The only real puzzle in the book is not Williams' complex view but Hobson's supposed puzzlement. Surely anybody who does not realise that the institutions individually and collectively known as The Church or Churches are deeply flawed mechanisms for realising the Kingdom of God on earth is not fit to lead it. Hobson states the problem thus: "... his true allegiance is to the church in general rather than any particular institution, ... He sees the need to join any particular church as a regrettable necessity. He yearns for a non-denominational, supra-institutional Catholicism". A risky claim for the boss of the C of E!
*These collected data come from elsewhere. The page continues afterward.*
/-- A write of Ixdon's own to stack memory, past the cached groups (R227): memory takes the bytes, and no line that lies
over them stays. -/
theorem extPut_stack (a : Nat) (bs : List Byte) (pw : List Nat) (s : State) :
    ∃ m p, extPut 0 a bs pw false s =
      { s with
        ext := { s.ext with stack := memWrite m a bs, stackPoison := p }
        ter := { s.ter with lines := s.ter.lines.filter (fun l => !hitsStack a bs.length l) } } := by
  obtain ⟨m, hm⟩ := writeBacks_stack (s.ter.lines.filter (hitsStack a bs.length)) s
    (fun l hl => space_of_hitsStack (List.mem_filter.mp hl).2)
  have e : s.ter.lines.filter (fun l => l.space == 0 && rangesMeet a bs.length (l.addr * 256) 256) =
      s.ter.lines.filter (hitsStack a bs.length) := rfl
  refine ⟨m, (extPut 0 a bs pw false s).ext.stackPoison, ?_⟩
  unfold extPut
  simp only [Bool.false_eq_true, if_false]
  rw [e, hm]
  rfl

/-- Ixdon's own write to stack memory changes stack memory, the lines over it and the M-ports' requests. -/
theorem stackPut_only (a : Nat) (bs : List Byte) (s : State) : ∃ m p ps, stackPut a bs s =
    { s with
      ext := { s.ext with stack := memWrite m a bs, stackPoison := p }
      ter := { s.ter with lines := s.ter.lines.filter (fun l => !hitsStack a bs.length l) }
      mports := ps } := by
  obtain ⟨m, p, put⟩ := extPut_stack a bs [] s
  obtain ⟨ps, queued⟩ := mQueue_only true 0 true 0 a bs.length (extPut 0 a bs [] false s)
  refine ⟨m, p, ps, ?_⟩
  rw [stackPut, queued, put]

/-- What Ixdon writes to stack memory is what it reads there. -/
theorem extPeek_stackPut (a : Nat) (bs : List Byte) (s : State) : extPeek (stackPut a bs s) 0 a bs.length = bs := by
  obtain ⟨m, p, ps, put⟩ := stackPut_only a bs s
  have none_over : (s.ter.lines.filter (fun l => !hitsStack a bs.length l)).filter
      (fun l => l.space == 0 && rangesMeet a bs.length (l.addr * 256) 256) = [] := by
    rw [List.filter_filter, List.filter_eq_nil_iff]
    intro l _
    simp [hitsStack]
  rw [put]
  unfold extPeek
  rw [none_over]
  exact memRead_memWrite m a bs

theorem base_stackPut (a : Nat) (bs : List Byte) (s : State) : (stackPut a bs s).alt = s.alt := by
  obtain ⟨m, p, ps, put⟩ := stackPut_only a bs s
  rw [put]

/-- A descriptor that is written is the one that is read, as far as its 64 bytes hold it (R237). -/
theorem seqDesc_putDesc (q d : Nat) (s : State) : seqDesc (putDesc q d s) q = d % 2 ^ 512 := by
  have there : seqDescAddr (putDesc q d s) q = seqDescAddr s q := by
    unfold seqDescAddr putDesc
    rw [base_stackPut]
  have bytes := extPeek_stackPut (seqDescAddr s q) (leBytes 64 d) s
  rw [length_leBytes] at bytes
  rw [seqDesc, there, putDesc, bytes, leNat_leBytes]

/-- A descriptor that framing, a ring or a trace does not touch. -/
theorem seqDesc_congr {s t : State} (ter : t.ter = s.ter) (ext : t.ext = s.ext) (base : t.alt.descBase = s.alt.descBase)
    (q : Nat) : seqDesc t q = seqDesc s q := by
  rw [seqDesc, seqDesc, extPeek_congr ter ext, seqDescAddr, seqDescAddr, base]

/-! Fields of a descriptor that is written (R237, R241). -/

section
variable (d n : Nat)

theorem dEpoch_dBump : dEpoch (dBump d) = (dEpoch d + 1) % 2 ^ 32 := bits_setBits_self ..

theorem bits_dBump (k w : Nat) (h : k + w ≤ 160 ∨ 192 ≤ k) : bits (dBump d) k w = bits d k w := bits_setBits_apart _ _ _ _ _ _ h

theorem bits_dWithLen (len plen players k w : Nat) (h : (k + w ≤ 64 ∨ 136 ≤ k)) :
    bits (dWithLen len plen players d) k w = bits d k w := by
  rw [dWithLen, bits_setBits_apart _ _ _ _ _ _ (by omega), bits_setBits_apart _ _ _ _ _ _ (by omega),
    bits_setBits_apart _ _ _ _ _ _ (by omega)]

theorem dLen_dWithLen (len plen players : Nat) : dLen (dWithLen len plen players d) = len % 2 ^ 32 := by
  rw [dLen, dWithLen, bits_setBits_apart _ _ _ _ _ _ (by omega), bits_setBits_apart _ _ _ _ _ _ (by omega),
    bits_setBits_self]

theorem dPlen_dWithLen (len plen players : Nat) : dPlen (dWithLen len plen players d) = plen % 2 ^ 32 := by
  rw [dPlen, dWithLen, bits_setBits_apart _ _ _ _ _ _ (by omega), bits_setBits_self]

theorem dPlayers_dWithLen (len plen players : Nat) : dPlayers (dWithLen len plen players d) = players % 2 ^ 8 := by
  rw [dPlayers, dWithLen, bits_setBits_self]

end

/-! What the Allotment's operations for a context leave alone. -/

/-- From s to t the Terrace's bytes, what has left the ports, the queue of commands, the ring of context c and the place of
the descriptors stay. -/
structure AltFrame (c : Nat) (s t : State) : Prop where
  mem : t.ter.mem = s.ter.mem
  out : t.out = s.out
  pending : t.pending = s.pending
  ring : (getCtx t c).ring = (getCtx s c).ring
  base : t.alt.descBase = s.alt.descBase

theorem chains_altFrame (c : Nat) : Chains (AltFrame c) where
  refl _ := ⟨rfl, rfl, rfl, rfl, rfl⟩
  trans h g := ⟨g.mem.trans h.mem, g.out.trans h.out, g.pending.trans h.pending, g.ring.trans h.ring, g.base.trans h.base⟩

theorem altFrame_of_link {s t : State} (c : Nat) (h : LinkFrame s t) : AltFrame c s t :=
  ⟨h.terMem, h.out, h.pending, by rw [getCtx_congr h.ctxs], by rw [h.alt]⟩

theorem altFrame_foldl {γ : Type} {c : Nat} {f : State → γ → State} (h : ∀ s a, AltFrame c s (f s a)) (l : List γ)
    (s : State) : AltFrame c s (l.foldl f s) := by
  induction l generalizing s with
  | nil => exact (chains_altFrame c).refl s
  | cons a l ih => exact (chains_altFrame c).trans (h s a) (ih (f s a))

theorem altFrame_ite {c : Nat} {s t u : State} {p : Prop} [Decidable p] (h : AltFrame c s t) (g : AltFrame c s u) :
    AltFrame c s (if p then t else u) := by
  split
  · exact h
  · exact g

variable (c : Nat)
As I write, we are gearing up for the Lambeth Conference, possibly the nastiest ecclesiological punch-up since the 30 Years War, in which context the following from its President is instructive: "Christianity is simply the tradition of speech and practice that transmits the question of Jesus ... It is to this that the church answers, not primarily to considerations about doctrinal accuracy or institutional coherence", but its mission is obscured by "neurotic efforts at control." From the man who thinks his private views on homosexuality have to be ditched because of his office and the chief proponent of the Anglican Communion Covenant, another layer of ecclesiological policing and boundary-setting, these are fascinating insights.

At the heart of Williams dilemma is squaring the imperfect earthly church with the ideal church which is the realisation of the Kingdom. What fuses these is the Eucharist. Ultimately, you can read Williams to mean that the Eucharist is the sole raison d'etre for the Church. Hobson says that although this is coherent it obscures a wide variety of other issues. Williams might be better off ecclesiologically if he were less eucharistically committed.

Overall, this is an immensely readable book and his snapshots of topics and theological controversies which set the context are sharper than the discussion of the major issues. Perhaps for this reason he misleads himself to the conclusion that The Archbishop has missed his way when it seems to me from the material Hobson quotes that there isn't really a way to be missed.